--- Your instructions ---
Transcribe the records below exactly as written, from the opening line through the line that contains "0x03 0 (wF.enc a) 0 0)".

[Stored items]

/-- The word of an instruction; none for a step of the device, which no word names. -/
def encode : Instr → Option Raw
  | .nop c => some (mkRaw c 0x01 0 0 0 0)
  | .br c off => some (mkRaw c 0x02 0 0 (immAny.enc off) 0)
  | .brLong c off => some (encLong c 0x02 0x80 0 off)
  | .brx c a => some (mkRaw c 0x03 0 (wF.enc a) 0 0)
  | .call c off => some (mkRaw c 0x04 0 0 (immAny.enc off) 0)
  | .callLong c off => some (encLong c 0x04 0x80 0 off)
  | .callx c a => some (mkRaw c 0x05 0 (wF.enc a) 0 0)
  | .ret c a => some (mkRaw c 0x06 0 (wF.enc a) 0 0)
  | .loop c n off => some (mkRaw c 0x07 0 (wiAny.enc n) (immAny.enc off) 0)
  | .done c => some (mkRaw c 0x08 0 0 0 0)
  | .doneJ c a => some (mkRaw c 0x08 1 (wF.enc a) 0 0)
  | .yield c => some (mkRaw c 0x09 0 0 0 0)
  | .brk c v => some (mkRaw c 0x0A 0 (immAny.enc v) 0 0)
  | .cmp c k t d a b => some (enc3 c 0x10 (tyFn (iCondNum k) t) ppF d srcF a srcF b)
  | .cmpf c k t d a b => some (enc3 c 0x11 (tyFn (fCondNum k) t) ppF d srcF a srcF b)
  | .vcmp c k t d a b => some (enc3 c 0x12 (tyFn (iCondNum k) t) ppF d vsrcF a vsrcF b)
  | .vcmpf c k t d a b => some (enc3 c 0x13 (tyFn (fCondNum k) t) ppF d vsrcF a vsrcF b)
  | .plog c tt d a b => some (enc3 c 0x14 tt.toNat pF d pF a pF b)
  | .pmov c d a => some (enc3 c 0x15 0 pF d pF a zeroF ())
  | .pmovFromW c d a => some (enc3 c 0x15 1 pF d wF a zeroF ())
  | .pmovToW c d a => some (enc3 c 0x15 2 wF d pF a zeroF ())
  | .pcnt c d a => some (enc3 c 0x16 0 dstF d pF a zeroF ())
  | .pfirst c d a => some (enc3 c 0x17 0 dstF d pF a zeroF ())
  | .pset c d m => some (enc3 c 0x18 0 pF d immAny m zeroF ())
  | .psetFirst c d n => some (enc3 c 0x18 1 pF d wiAny n zeroF ())
  | .add c t d a b => some (encBin c 0x20 t d a b)
  | .sub c t d a b => some (encBin c 0x21 t d a b)
  | .mul c t d a b => some (encBin c 0x22 t d a b)
  | .mulh c t d a b => some (encBin c 0x23 t d a b)
  | .div c t d a b => some (encBin c 0x24 t d a b)
  | .rem c t d a b => some (encBin c 0x25 t d a b)
  | .and c t d a b => some (encBin c 0x26 t d a b)
  | .or c t d a b => some (encBin c 0x27 t d a b)
  | .xor c t d a b => some (encBin c 0x28 t d a b)
  | .andn c t d a b => some (encBin c 0x29 t d a b)
  | .shl c t d a b => some (encBin c 0x2A t d a b)
  | .shr c t d a b => some (encBin c 0x2B t d a b)
  | .sar c t d a b => some (encBin c 0x2C t d a b)
  | .rot c t d a b => some (encBin c 0x2D t d a b)
  | .min c t d a b => some (encBin c 0x2E t d a b)
  | .max c t d a b => some (encBin c 0x2F t d a b)
  | .clz c t d a => some (encUn c 0x30 t d a)
  | .popc c t d a => some (encUn c 0x31 t d a)
  | .sel c t k d a b => some (enc3 c 0x32 (tyFn k.toNat t) dstF d srcF a srcF b)
  | .mov c t d a => some (enc3 c 0x33 (tyFn 0 t) movDstF d movSrcF a zeroF ())
  | .movi c d v => some (encLong c 0x34 0x80 (wF.enc d) v)
  | .moviH c d v => some (encLong c 0x34 0x81 (wF.enc d) (v.setWidth 36))
  | .lea c d off => some (enc3 c 0x35 0 dstF d immAny off zeroF ())
  | .leaScaled c s d a b => some (enc3 c 0x35 (16 + s.toNat) dstF d srcF a srcF b)
  | .bext c t d a b => some (encBin c 0x36 t d a b)
  | .bins c d a b => some (enc3 c 0x37 7 wF d srcF a srcF b)
  | .sext c t d a => some (encUn c 0x38 t d a)
  | .zext c t d a => some (encUn c 0x39 t d a)
  | .fadd c t d a b => some (encBin c 0x3A t d a b)
  | .fsub c t d a b => some (encBin c 0x3B t d a b)
  | .fmul c t d a b => some (encBin c 0x3C t d a b)
  | .ffma c t d a b => some (enc3 c 0x3D (tyFn 0 t) wF d srcF a srcF b)
  | .fcvt c dt st m d a => some (enc3 c 0x3E (tyFn 0 dt) dstF d srcF a (cvtF tyCvt) (m, st))
  | .vadd c sat t d a b => some (encVbin c 0x40 sat.toNat t d a b)
  | .vsub c sat t d a b => some (encVbin c 0x41 sat.toNat t d a b)
  | .vmul c t d a b => some (encVbin c 0x42 0 t d a b)
  | .vmulh c t d a b => some (encVbin c 0x43 0 t d a b)
  | .vmin c t d a b => some (encVbin c 0x44 0 t d a b)
  | .vmax c t d a b => some (encVbin c 0x45 0 t d a b)
  | .vabs c t d a => some (encVun c 0x46 t d a)
  | .vneg c t d a => some (encVun c 0x47 t d a)
  | .vand c t d a b => some (encVbin c 0x48 0 t d a b)
  | .vor c t d a b => some (encVbin c 0x49 0 t d a b)
  | .vxor c t d a b => some (encVbin c 0x4A 0 t d a b)
  | .vshl c t d a b => some (encVbin c 0x4B 0 t d a b)
  | .vshr c t d a b => some (encVbin c 0x4C 0 t d a b)
  | .vsar c t d a b => some (encVbin c 0x4D 0 t d a b)
  | .vfadd c t d a b => some (encVbin c 0x4E 0 t d a b)
  | .vfsub c t d a b => some (encVbin c 0x4F 0 t d a b)
  | .vfmul c t d a b => some (encVbin c 0x50 0 t d a b)
  | .vfma c t d a b => some (encVbin c 0x51 0 t d a b)
  | .vfmin c t d a b => some (encVbin c 0x52 0 t d a b)
  | .vfmax c t d a b => some (encVbin c 0x53 0 t d a b)
  | .vrcp c t d a => some (encVun c 0x54 t d a)
  | .vrsq c t d a => some (encVun c 0x55 t d a)
  | .vexp2 c t d a => some (encVun c 0x56 t d a)
  | .vlog2 c t d a => some (encVun c 0x57 t d a)
  | .vcvt c dt st m d a => some (enc3 c 0x58 (tyFn 0 dt) vF d vsrcF a (cvtF tyLane4) (m, st))
  | .vsel c t k d a b => some (encVbin c 0x59 k.toNat t d a b)
  | .vmov c t d a => some (encVun c 0x5A t d a)
  | .vbcast c t d a => some (enc3 c 0x5B (tyFn 0 t) vF d srcF a zeroF ())
  | .vbcastLane c t d a j => some (enc3 c 0x5B (tyFn 1 t) vF d vvF a wiAny j)
  | .vidx c t d => some (enc3 c 0x5C (tyFn 0 t) vF d zeroF () zeroF ())
  | .vidxStep c t d b s => some (enc3 c 0x5C (tyFn 1 t) vF d srcF b srcF s)
  | .vperm c d a b => some (enc3 c 0x5D 0 vF d vvF a vvF b)
  | .vshuf c p d a => some (mkRaw c 0x5E (encShuf p).1 (vF.enc d) (vvF.enc a) (encShuf p).2)
  | .vred c op t d a => some (enc3 c 0x5F (tyFn (redNum op) t) wF d vvF a zeroF ())
  | .vscan c op t d a => some (enc3 c 0x60 (tyFn (redNum op) t) vF d vvF a zeroF ())
  | .vpack c t d a => some (enc3 c 0x61 (tyFn 0 t) vF d vF a zeroF ())
  | .vunpack c t d a => some (enc3 c 0x62 (tyFn 0 t) vF d vvF a zeroF ())
  | .vgath c l d tab idx => some (enc3 c 0x63 l.toNat vF d vF tab vvF idx)
  | .vscat c l tab idx a => some (enc3 c 0x64 l.toNat vF tab vvF idx vsrcF a)
  | .ldsp c o d base off => some (encLoad c 0x70 (ordCode o) d base off)
  | .stsp c o base off a => some (encStore c 0x71 (ordCode o) base off a)
  | .atsp c o k d base b => some (encAtom c 0x72 (ordCode o) k d base b)
  | .ldd c o d base off => some (encLoad c 0x73 (ordCode o) d base off)
  | .std c o base off a => some (encStore c 0x74 (ordCode o) base off a)
  | .atd c o k d base b => some (encAtom c 0x75 (ordCode o) k d base b)
  | .rowadd c o t row a => some (enc3 c 0x76 (tyFn (ordCode o) t) wF row vF a zeroF ())
  | .rowld c o t d row v => some (enc3 c 0x77 (tyFn (ordCode o) t) vF d wF row wiAny v)
  | .ldh c o d base off => some (encLoad c 0x78 (ordCode o) d base off)
  | .sth c o base off a => some (encStore c 0x79 (ordCode o) base off a)
  | .ath c o k d base b => some (encAtom c 0x7A (ordCode o) k d base b)
  | .ldp c p o d base off => some (encLoad c 0x7B (peerHi p o) d base off)
  | .stp c p o base off a => some (encStore c 0x7C (peerHi p o) base off a)
  | .atp c p o k d base b => some (encAtom c 0x7D (peerHi p o) k d base b)
  | .ldmb c d mb w => some (enc3 c 0x7E 0 wF d immAny mb immAny w)
  | .ldmbOut c d mb w => some (enc3 c 0x7E 1 wF d immAny mb immAny w)
  | .stmb c mb w a => some (enc3 c 0x7F 0 immAny mb immAny w srcF a)
  | .ldcf c d n => some (enc3 c 0x80 0 wF d wiAny n zeroF ())
  | .stcf c n a => some (enc3 c 0x81 0 wiAny n srcF a zeroF ())
  | .fence c s m => some (enc3 c 0x82 s.toNat immAny (m.setWidth 15) zeroF () zeroF ())
  | .spawn c desc base len => some (enc3 c 0x90 0 wiAny desc wgF base wiAny len)
  | .spawnRec c s => some (enc3 c 0x90 1 recF s zeroF () zeroF ())
  | .spawnr c desc o s => some (enc3 c 0x91 0 wiAny desc wiAny o wiAny s)
  | .spawnd c desc m s => some (enc3 c 0x92 0 wiAny desc wF m wiAny s)
  | .fork c e => some (enc3 c 0x93 0 wiAny e zeroF () zeroF ())
  | .forkAnchored c e base len => some (enc3 c 0x93 1 wiAny e wgF base wiAny len)
  | .migrate c e base len => some (enc3 c 0x94 0 wiAny e wgF base wiAny len)
  | .setdep c blk n => some (enc3 c 0x95 0 wF blk wiAny n zeroF ())
  | .setdepHeld c blk n r => some (enc3 c 0x95 1 wF blk wiAny n wF r)
  | .decr c blk => some (enc3 c 0x96 0 wF blk zeroF () zeroF ())
  | .qcfgThresh c a q v => some (enc3 c 0x97 0 wgF a wiAny q wiAny v)
  | .qcfgTickets c a q v => some (enc3 c 0x97 1 wgF a wiAny q wiAny v)
  | .qcfgSpbase c a q v => some (enc3 c 0x97 2 wgF a wiAny q wiAny v)
  | .qcfgSpsize c a q v => some (enc3 c 0x97 3 wgF a wiAny q wiAny v)
  | .qstat c d a q => some (enc3 c 0x98 0 dstF d wF a wiAny q)
  | .steal c d a q => some (enc3 c 0x99 0 vF d wF a wiAny q)
  | .stealAny c d a q => some (enc3 c 0x99 1 vF d wF a wiAny q)
  | .barArr c b => some (enc3 c 0xA0 0 wiAny b zeroF () zeroF ())
  | .barWait c b => some (enc3 c 0xA0 1 wiAny b zeroF () zeroF ())
  | .barSync c b => some (enc3 c 0xA0 2 wiAny b zeroF () zeroF ())
  | .barcfg c b n t => some (enc3 c 0xA1 0 wiAny b wiAny n wiAny t)
  | .amsg c a t r => some (enc3 c 0xA2 0 wgF a wiAny t wiAny r)
  | .amsgRel c a t r => some (enc3 c 0xA2 1 wgF a wiAny t wiAny r)
  | .bind c a t e => some (enc3 c 0xA3 0 wgF a wiAny t wiAny e)
  | .unbind c a t => some (enc3 c 0xA4 0 wgF a wiAny t zeroF ())
  | .openTx c p core ch => some (enc3 c 0xA5 0 portF p wiAny core wiAny ch)
  | .openRx c p ch => some (enc3 c 0xA5 1 portF p wiAny ch zeroF ())
  | .close c p => some (enc3 c 0xA6 0 portF p zeroF () zeroF ())
  | .spec c => some (mkRaw c 0xA7 0 0 0 0)
  | .commit c d => some (mkRaw c 0xA8 0 (wF.enc d) 0 0)
  | .abort c d => some (mkRaw c 0xA9 0 (wF.enc d) 0 0)
  | .slrd c j d s p => some (mkRaw c 0xB0 (slFn j (ldCode d)) (encLdDst d) (slotF.enc s) (ppF.enc p))
  | .slcas c j t d s b => some (enc3 c 0xB1 (slFn j (tyCode t).toNat) wF d slotF s srcF b)
  | .sladd c j t d s b => some (enc3 c 0xB2 (slFn j (tyCode t).toNat) wF d slotF s srcF b)
  | .slswap c j t d s b => some (enc3 c 0xB3 (slFn j (tyCode t).toNat) wF d slotF s srcF b)
  | .slboard c j d a p => some (mkRaw c 0xB4 (slFn j (slCode a)) (wF.enc d) (encSlSrc a) (ppF.enc p))
  | .slalight c j d s p => some (mkRaw c 0xB5 (slFn j (ldCode d)) (encLdDst d) (slotF.enc s) (ppF.enc p))
  | .slwait c j t d s b => some (enc3 c 0xB6 (slFn j (tyCode t).toNat) wF d slotF s srcF b)
  | .slwaitRev c d s b => some (enc3 c 0xB6 0x80 wF d slotF s srcF b)
  | .slinfoPool c d => some (mkRaw c 0xB7 0 (wF.enc d) 0 0)
  | .slinfoStn c d => some (mkRaw c 0xB7 1 (wF.enc d) 0 0)
  | .slinfoHdr c d s => some (mkRaw c 0xB7 2 (wF.enc d) (slotF.enc s) 0)
  | .ldwC c f v => some (mkRaw c 0xC0 (tyFn 0 f) (vF.enc v) 0 0)
  | .ldwK c f v => some (mkRaw c 0xC0 (tyFn 1 f) (vF.enc v) 0 0)
  | .ldwg c f z => some (mkRaw c 0xC1 (tyFn (genKind z) f) (encGen z) 0 0)
  | .ldws c v => some (mkRaw c 0xC2 0 (vF.enc v) 0 0)
  | .swpw c => some (mkRaw c 0xC3 0 0 0 0)
  | .mma c f acc a m => some (enc3 c 0xC4 (tyFn 0 f) accF acc vvF a wiAny m)
  | .mmaSc c f acc a m => some (enc3 c 0xC4 (tyFn 1 f) accF acc vvF a wiAny m)
  | .mmag c f acc z m => some (mkRaw c 0xC5 (tyFn (genKind z) f) (accF.enc acc) (encGen z) (wiAny.enc m))
  | .accz c acc m => some (enc3 c 0xC6 0 accF acc wiAny m zeroF ())
  | .accrd c t m d acc => some (enc3 c 0xC7 (tyFn 0 t) vF d accF acc accModeF m)
  | .accwr c t acc v => some (enc3 c 0xC8 (tyFn 0 t) accF acc vF v zeroF ())
  | .mstat c d n => some (enc3 c 0xC9 0 wF d wiAny n zeroF ())
  | .cpy c g s d a l => some (enc3 c 0xD0 (encCpyFn false g s) wgF d wgF a wiAny l)
  | .cpyg c st g s d x => some (enc3 c 0xD1 (encCpyFn st g s) cpyDstF d vF x zeroF ())
  | .cpyx c k g d x => some (enc3 c 0xD2 (encCpyFn k g .dm) cpyDstF d vF x zeroF ())
  | .cpys c g s d x => some (enc3 c 0xD3 (encCpyFn false g s) cpyDstF d vF x zeroF ())
  | .cbind c g s st a l => some (enc3 c 0xD4 (encCpyFn false g s) streamF st wgF a wiAny l)
  | .cwait c g n => some (enc3 c 0xD5 g.toNat wiAny n zeroF () zeroF ())
  | .ccancel c g => some (mkRaw c 0xD6 g.toNat 0 0 0)
  | .cstat c g d => some (mkRaw c 0xD7 g.toNat (wF.enc d) 0 0)
  | .csrr c d n => some (enc3 c 0xE0 0 wF d immAny n zeroF ())
  | .csrw c n a => some (enc3 c 0xE1 0 immAny n srcF a zeroF ())
  | .csrwSet c n a => some (enc3 c 0xE1 1 immAny n srcF a zeroF ())
  | .csrwClr c n a => some (enc3 c 0xE1 2 immAny n srcF a zeroF ())
  | .ecall c v => some (enc3 c 0xE2 0 immAny v zeroF () zeroF ())
  | .eret c => some (mkRaw c 0xE3 0 0 0 0)
  | .tlbinvPage c a => some (mkRaw c 0xE4 0 (wF.enc a) 0 0)
  | .tlbinvAll c => some (mkRaw c 0xE4 1 0 0 0)
  | .ckpt c d => some (mkRaw c 0xE5 0 (wF.enc d) 0 0)
  | .barrierTimeout _ => none
  | .engineClaim _ => none
  | .weightLoadComplete _ => none
  | .mmaRowEnter _ => none
  | .mmaAccumulationComplete _ => none
  | .copyStart _ _ => none
  | .copyFinish _ _ => none
  | .copySourceFault _ _ => none
  | .streamBytesArrive _ _ => none
  | .budget _ => none
  | .replyLand _ => none
  | .tableWalkComplete _ => none
  | .homeAccept _ => none
  | .ckptcfgWrite _ => none
  | .dramBankSchedule _ _ => none
  | .scrubVisit _ => none
  | .recordArrival _ _ => none
  | .recordResend _ _ => none
  | .queueDecide _ _ _ => none
  | .queuePublication _ => none
  | .stealDecision _ => none
  | .dispatch _ => none
  | .cellarSlotDraw _ => none
  | .taskStart _ => none
  | .counterDecrement _ _ => none
  | .counterDeposit _ _ => none
  | .setdepArrival _ _ => none
  | .launchInstanceArrival _ => none
  | .runlistAdmit _ => none
  | .amArrival _ _ => none
  | .bindArrival _ _ => none
  | .unbindArrival _ _ => none
  | .handlerStart _ => none
  | .messageDelivery _ => none
  | .routeComplete _ => none
  | .slotPassage _ _ => none
  | .slboardPoolFull _ => none
  | .unitFailureReport _ => none
  | .rollbackEnd _ => none
  | .unwindEnd _ => none
  | .preemptDrain _ => none
  | .preemptStopNow _ => none
  | .preemptMigrate _ => none
  | .preemptRestore _ => none
  | .preemptResume _ => none
  | .drainDone _ => none
  | .contextSaveComplete _ => none
  | .restorePlace _ _ => none
  | .liveMigrationMove _ => none
  | .forwardMessage _ _ => none
  | .mailboxWordWrite _ _ _ _ => none
  | .mailboxMessageComplete _ _ _ => none
  | .mailboxTaskPlace _ _ => none
  | .replayMessagePlace _ => none
  | .mailboxBind _ => none
  | .mbstatWrite _ _ _ => none
  | .spRegionWrite _ => none
  | .ptrootWrite _ => none
  | .hostDmWrite _ _ => none
  | .hostDmRead _ => none
  | .atsInvalidation _ _ => none
  | .remoteEnqueueIndex _ _ _ _ => none
  | .remoteRecordPull _ _ _ => none
  | .peerFlitFailure _ => none
  | .attest _ => none
  | .fwupdate _ => none
  | .zero _ => none
  | .status _ => none
  | .create _ => none
  | .destroy _ => none
  | .grant _ => none
  | .keyshare _ => none
  | .peerbind _ => none
  | .preempt _ => none
  | .powercap _ => none
  | .frames _ => none
  | .tune _ => none
  | .replay _ => none
  | .reset _ => none
  | .stageB _ => none
  | .stageC => none
  | .powerOverCap => none
  | .thermalTrip => none
  | .peerUnwindToken _ => none
  | .peerMemoryRequest _ _ _ => none
  | .atsTranslationComplete _ _ _ => none
  | .powerBelowCap => none

/-- The 96 bits of an instruction. -/
def encodeWord (i : Instr) : Option (BitVec 96) := (encode i).map Raw.pack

--- Result below ---
/-- The word of an instruction; none for a step of the device, which no word names. -/
def encode : Instr → Option Raw
  | .nop c => some (mkRaw c 0x01 0 0 0 0)
  | .br c off => some (mkRaw c 0x02 0 0 (immAny.enc off) 0)
  | .brLong c off => some (encLong c 0x02 0x80 0 off)
  | .brx c a => some (mkRaw c 0x03 0 (wF.enc a) 0 0)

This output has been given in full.